The requirement in the legislation to produce a birth certificate has been questioned by some of these reverend gentlemen. Their thought is this: While there are administrative advantages in establishing the identity a nd age of persons in doubtful cases, does the provision as to identity place a serious obstacle in the path of a person who is set on obscuring his identity? How easily can copies of birth certificates be obtained? Would not a person who wants to obscure his identity simply say that a certificate was not obtainable?

It has also been suggested to me that it seems a little absurd to have to establish the age of a person by means of a certificate when the person is obviously well over the age of, say, 30 years. Moreover, if the certificate should reveal a person's illegitimacy, would not that be a cause of unnecessary suffering? The proposal, therefore, is this: Why not require a birth certificate only in such cases where there is any doubt in the mind of the celebrant that one of the parties is under 21?

Mr Bandidt - What States require certificates to show illegitimacy? It is not necessary in Queensland.
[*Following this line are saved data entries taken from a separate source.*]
-- ==== Sys2Proof/Machine/Link.lean ====
section
/-! DEFINITION. The Chotelin Link (chapter 7): received flits and their checks, acks, NAKs and replay, credits, the error
window, and the VC3 messages with key agreement (chapter 6). -/

namespace Sys2Proof

/-! ## What flits and key-agreement messages hold -/

/-- What an IDLE or NAK flit must hold besides its tag (check 5): reserved bits, SEQ, credit fields and bytes 16–231 zero, and
its type. (DEDUCED, log 39.) -/
def Flit.plainCtrl (f : Flit) (typ : Nat) : Bool := f.clean && f.seq == 0 && f.noCredit && f.typ == typ && f.blank

/-- Whether the fields that R215 requires to be 0 in a TRAIN flit are. -/
def Flit.plainTrain (f : Flit) : Bool := f.seq == 0 && f.ack == 0 && f.noCredit && f.clean && f.noTag

/-- Whether a TRAIN flit carries KA_HELLO. -/
def Flit.hello (f : Flit) : Bool :=
  f.typ == 3 && byteAt (f.clearSlots.headD []) 0 % 4 == 3 && byteAt (f.clearSlots.headD []) 4 == 1

/-- The node's own KA_HELLO. -/
def Agreement.ownHello (k : Agreement) : List Byte := vc3Bytes 0x01 (helloFields k.nonce k.eph)
/-- The node's own KA_CERT. -/
def ownCert : List Byte := vc3Bytes 0x02 (certFields Config.identityChain Config.linkPublic Config.linkSignature)
/-- A byte string as an unsigned big-endian number. -/
def beNat (bs : List Byte) : Nat := bs.foldl (fun a b => a * 256 + b.toNat) 0
/-- The nonce and the ephemeral public key of a KA_HELLO message. -/
def helloOf (m : List Byte) : List Byte × List Byte := (sub m 7 32, sub m 39 97)
/-- Whether the node's nonce is the lower one (R190). -/
def Agreement.lower (k : Agreement) (hello : List Byte) : Bool := decide (beNat k.nonce < beNat (helloOf hello).1)

/-- The transcript hash of an agreement, once both of the peer's messages are there (R190). -/
def Agreement.transcript (k : Agreement) : Option (List Byte) :=
  match k.peerHello, k.peerCert with
  | some h, some c => some (transcriptOf (k.lower h) k.ownHello ownCert h c)
  | _, _ => none

end Sys2Proof

namespace Sys2Proof.Machine

/-! ## Error window and NAKs (R222, R232, R240 to R242) -/

/-- Whether received flits are checked under Table 7–4: from the end of step 6 on, and not in HOLD or doze (R186). -/
def Port.receives (v : Port) : Bool := v.isUp || (v.mode == .training && v.step == 7)

/-- Count an error on counter `i` of PORT_ERRCNT and in the error window; the threshold takes the port down (R241).
Flits under FLOOD are not counted (R202). -/
def State.countFlitError (s : State) (p i : Nat) : State :=
  let v := s.port p
  if v.flood then s else
  let v1 := v.countErr i
  if !v.isUp then s.setPort p v1 else
  let v2 := { v1 with errWin := match v1.errWin with | [] => [1] | n :: ns => (n + 1) :: ns }
  let s1 := s.setPort p v2
  let threshold := match s.groupOf p with | none => 64 | some g => g.threshold
  if threshold ≤ v2.errWin.sum then s1.goHold p causeErrorWindow else s1

/-- Start a NAK where none is outstanding; one that a corrupt flit started is not repeated (R222, R232). -/
def State.startNak (s : State) (p : Nat) (repeats : Bool) : State :=
  let v := s.port p
  if v.nak.isSome then s else (s.setPort p { v with nak := some repeats }).sendNak p

/-- A flit that fails check 1 or 2 of Table 7–4 is a lost DATA position while UP or in REPLAY (R222). -/
def State.lostPosition (s : State) (p : Nat) : State := if (s.port p).isUp then s.startNak p false else s

/-! ## Codewords (R179, R221, R88) -/

/-- The uncorrectable codewords that overlap the next flit: those that its command names, and one that was found under the
flit before. -/
def Port.badUnder (v : Port) (f : Flit) : List Nat :=
  ((codewordsOf v.rxPos).zipIdx.filter fun x => f.lost.contains x.2 || v.badCw == some x.1).map (·.1)

/-- Those of them that no earlier flit has counted. -/
def Port.newBad (v : Port) (f : Flit) : List Nat := (v.badUnder f).filter fun c => v.badCw != some c

/-- A flit position has come (R257). -/
def Port.landed (v : Port) (f : Flit) : Port :=
  { v with rxPos := v.rxPos + 1, badCw := match (v.badUnder f).getLast? with | none => v.badCw | some c => some c }

/-- What a received codeword makes of the port's optical loops (R88, R90): one that the FEC corrects or finds clean adapts
each loop that neither the joinery nor a hold freezes. (DESIGN CHOICE, log 18.) -/
def State.adapted (s : State) (p : Nat) (f : Flit) : State :=
  let v := s.port p
  if !(v.badUnder f).isEmpty || v.frozen || v.mode == .disabled || v.dozes then s
  else s.setPort p { v with
    eqCoef := if s.loops.eqFreeze.getLsbD p then v.eqCoef else v.eqCoef + 1
    thCoef := if s.loops.thFreeze.getLsbD p then v.thCoef else v.thCoef + 1 }

/-- A flit position of the stream: the loops adapt, and the position counts. -/
def State.arrives (s : State) (p : Nat) (f : Flit) : State :=
  (s.adapted p f).setPort p (((s.adapted p f).port p).landed f)

/-- Checks 1 and 2 of Table 7–4, and what follows for a flit that passes them. A codeword is counted once, whatever flits it
overlaps (R221). -/
def State.checked (s : State) (p : Nat) (f : Flit) (ok : State → State) : State :=
  let v := s.port p
  let s1 := s.arrives p f
  if !v.receives then s1
  else if !(v.badUnder f).isEmpty then ((v.newBad f).foldl (fun u _ => u.countFlitError p 0) s1).lostPosition p
  else if !f.crcOk then (s1.countFlitError p 1).lostPosition p
  else ok s1

/-! ## Acks and credits (R227, R234) -/

/-- Release `n` flits from the front of the replay buffer: what is left, and the messages that are acked. -/
def releaseFlits : Nat → List Sent → List Sent × List Msg
  | _, [] => ([], [])
  | n, x :: xs =>
    if n = 0 then (x :: xs, [])
    else if x.raw.length ≤ n then
      let r := releaseFlits (n - x.raw.length) xs
      (r.1, x.msg.toList ++ r.2)
    else ({ x with first := x.first + n, raw := x.raw.drop n } :: xs, [])

/-- A doze that both sides have agreed begins; work that waits wakes the port at once (R209, R257). -/
def Port.startDoze (v : Port) : Port :=
  match v.doze with
  | some d => if d.begun || v.mode != .up then v else
      let w := v.beginDoze d
      if w.txq.isEmpty then w else w.wakeForWork
  | none => v

/-- A message of the node is acked: a delivered notification frees its record (R384, R392), the DOZE_ACK it sent starts the
doze (R257), its QUIESCE_DONE is done (R252). -/
def State.acked (s : State) (p : Nat) (m : Msg) : State :=
  match m.body with
  | .notify w _ _ _ _ _ => s.freeWait w
  | .vc3 k _ =>
    if k = 0x14 then s.updPort p Port.startDoze
    else if k = 0x17 then s.updPort p fun v => { v with quiesce := v.quiesce.map fun z => { z with acked := true } }
    else s
  | _ => s

/-- Take an ACK: in range it releases every flit from the oldest through it; out of range it is stale (R234). -/
def State.takeAck (s : State) (p a : Nat) : State :=
  let v := s.port p
  let oldest := v.nextSeq - v.unacked
  let n := (a + 1 + 4096 - oldest % 4096) % 4096
  if v.unacked < n ∨ n = 0 then s else
  let r := releaseFlits n v.replayBuf
  r.2.foldl (fun u m => u.acked p m) (s.setPort p { v with replayBuf := r.1, timeouts := 0 })

/-- Clear a NAK that is not repeated: a flit has passed every check (R222). -/
def Port.calm (v : Port) : Port := { v with nak := if v.nak = some false then none else v.nak }

/-! ## Flits -/

/-- Whether the tag of an IDLE or NAK flit verifies at a port, under its control counter. -/
def Port.ctrlOk (v : Port) (f : Flit) : Bool := f.ctrlOk (v.keys.getD noKeys)

/-- The plaintext of the DATA flit that the port expects next, or none where its tag fails (R218). -/
def Port.opens (v : Port) (f : Flit) : Option (List Byte) := f.opened (v.keys.getD noKeys) v.expected

/-- An IDLE flit that has passed checks 1 and 2; `tagOk` is what the GCM tag comes to. -/
def State.takeIdle (tagOk : Bool) (s : State) (p : Nat) (f : Flit) : State :=
  let v := s.port p
  if !tagOk || f.ctrl ≤ v.rxCtrl then s.countFlitError p 2
  else if !f.plainCtrl 0 then (s.protocolDown p).settle
  else ((s.setPort p { v.calm with rxCtrl := f.ctrl }).takeAck p f.ack).afterFlit p

/-- IDLE_FLIT (R221): its checks, and its ACK. (DEDUCED, log 39.) -/
def execIdleFlit (p : Fin 32) (f : Flit) (s : State) : Res :=
  .next (s.checked p.val f fun u => u.takeIdle ((s.port p.val).ctrlOk f) p.val f)

/-- What the framing of a port's DATA stream depends on: a buffer's space is what neither holds slots nor has credit still to
be returned (R226, R229). -/
def Port.frameRule (v : Port) : FrameRule :=
  { train := false, pos := v.rxPos, longest := longestOf, known := knownInData v.isUp
    space := fun c => bufferOf c - v.owed.getD c 0 - (if c = 0 then (v.quotaOwed.map (·.2)).sum else 0) }

/-- Accept a DATA flit in sequence: its messages enter the receive buffers, its ACK and credits are taken (R227,
R231); or a header or framing violation, or a sender beyond its window of 1,024 flits (R259), takes the link down. -/
def State.acceptData (s : State) (p : Nat) (f : Flit) (plain : List Byte) : State :=
  let v := s.port p
  match if f.clean && f.typ == 1 && decide (v.expected < v.ackSent + 1024) then
      frame v.frameRule (slotsIn plain) { part := v.partialMsg, held := v.held, done := [] } else none with
  | none => s.protocolDown p
  | some x =>
    let s1 := s.setPort p { v with
      expected := v.expected + 1, nak := none, nakDue := false, partialMsg := x.part, held := x.held, rx := v.rx ++ x.done
      credits := v.credits.zipWith (· + ·) f.credits }
    (((s1.countRx p).takeAck p f.ack).afterFlit p)

/-- A DATA flit that has passed checks 1 and 2 (R231): accepted, out of order, or a duplicate; `plain` is what the GCM
opens it to at the expected number. -/
def State.takeData (plain : Option (List Byte)) (s : State) (p : Nat) (f : Flit) : State :=
  let d := (f.seq + 4096 - (s.port p).expected % 4096) % 4096
  if d = 0 then
    match plain with
    | some x => (s.acceptData p f x).settle
    | none =>
      let s1 := s.countFlitError p 2
      if (s1.port p).receives then s1.startNak p true else s1
  else if d ≤ 1023 then s.startNak p true
  else s

/-- DATA_FLIT (R231): classified by sequence after the FEC and the CRC. (DEDUCED, log 39.) -/
def execDataFlit (p : Fin 32) (f : Flit) (s : State) : Res :=
  .next (s.checked p.val f fun u => u.takeData ((s.port p.val).opens f) p.val f)

/-- A NAK flit that has passed checks 1 and 2 (R236, Table 7–8): an ACK in range releases flits and starts a replay run; the
NAK that started the run in progress is ignored. After a resume it ends grace. (DEDUCED, log 39.) -/
def State.takeNak (tagOk : Bool) (s : State) (p : Nat) (f : Flit) : State :=
  let v := s.port p
  if !tagOk || f.ctrl ≤ v.rxCtrl then s.countFlitError p 2
  else if !f.plainCtrl 2 then (s.protocolDown p).settle
  else
    let n := (f.ack + 1 + 4096 - (v.nextSeq - v.unacked) % 4096) % 4096
    let s1 := s.setPort p { v.calm.countErr 4 with rxCtrl := f.ctrl, grace := false, awaitNak := false }
    if v.unacked < n then s1.afterFlit p
    else if v.run = some (some f.ack) then s1
    else ((s1.takeAck p f.ack).startRun p (some f.ack)).quiesceStep p

/-- NAK_FLIT (R236). -/
def execNakFlit (p : Fin 32) (f : Flit) (s : State) : Res :=
  .next (s.checked p.val f fun u => u.takeNak ((s.port p.val).ctrlOk f) p.val f)

/-- REPLAY_RUN_DONE (R236): the last flit of the run has been sent. -/
def execReplayRunDone (p : Fin 32) (s : State) : Res :=
  let v := s.port p.val
  if v.run.isNone then .next s
  else .next ((s.setPort p.val { v with
    run := none
    mode := if v.mode == .replay then (if v.quiesce.isSome then .quiesce else .up) else v.mode }).afterFlit p.val)

/-- REPLAY_TIMER_EXPIRY (R237, R238): a run from the oldest flit; the eighth in a row takes the port down, or ends an attempt
whose session is not up yet. (DEDUCED, log 39.) -/
def execReplayTimerExpiry (p : Fin 32) (s : State) : Res :=
  let v := s.port p.val
  if !v.receives || v.replayBuf.isEmpty then .next s else
  let s1 := s.setPort p.val { v.countErr 6 with timeouts := v.timeouts + 1 }
  if v.timeouts + 1 < 8 then .next (s1.startRun p.val none)
  else
    let s2 := s1.portInput (.replayTimerExpiry p)
    .next (if v.isUp then s2.goHold p.val causeReplayStall else s2.failAttempt p.val false)

/-- NAK_REPEAT_EXPIRY (R232): a further NAK after 4 µs. -/
def execNakRepeatExpiry (p : Fin 32) (s : State) : Res :=
  let v := s.port p.val
  if v.receives && v.nak == some true then .next (s.sendNak p.val) else .next s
Mr CLEAVER - We will leave that to the Attorney-General to answer. I think, Mr. Speaker, that with this contribution I can conclude by saying, again very genuinely, that the uniformity in so many aspects to be achieved by this legislation is well overdue. Here is another piece of legislation drafted on a very high level. There was no levity in the AttorneyGeneral's second-reading speech. We are dealing with something which can stand to the credit of this Parliament as a piece of social service legislation of the finest quality and with the best intent. I hope that in the spirit displayed by the AttorneyGeneral, and the spirit in which I speak now in supporting the measure, we shall come to the committee stages and consider this piece of legislation before us in detail. As we deal with it clause by clause may we be under the guidance of Divine Power because we are considering something here that deals with men and women, and so often young men and women. Let this be a piece of social legislation which will stand to the credit of this Parliament, having been dealt with in this sensible way as a nonparty measure.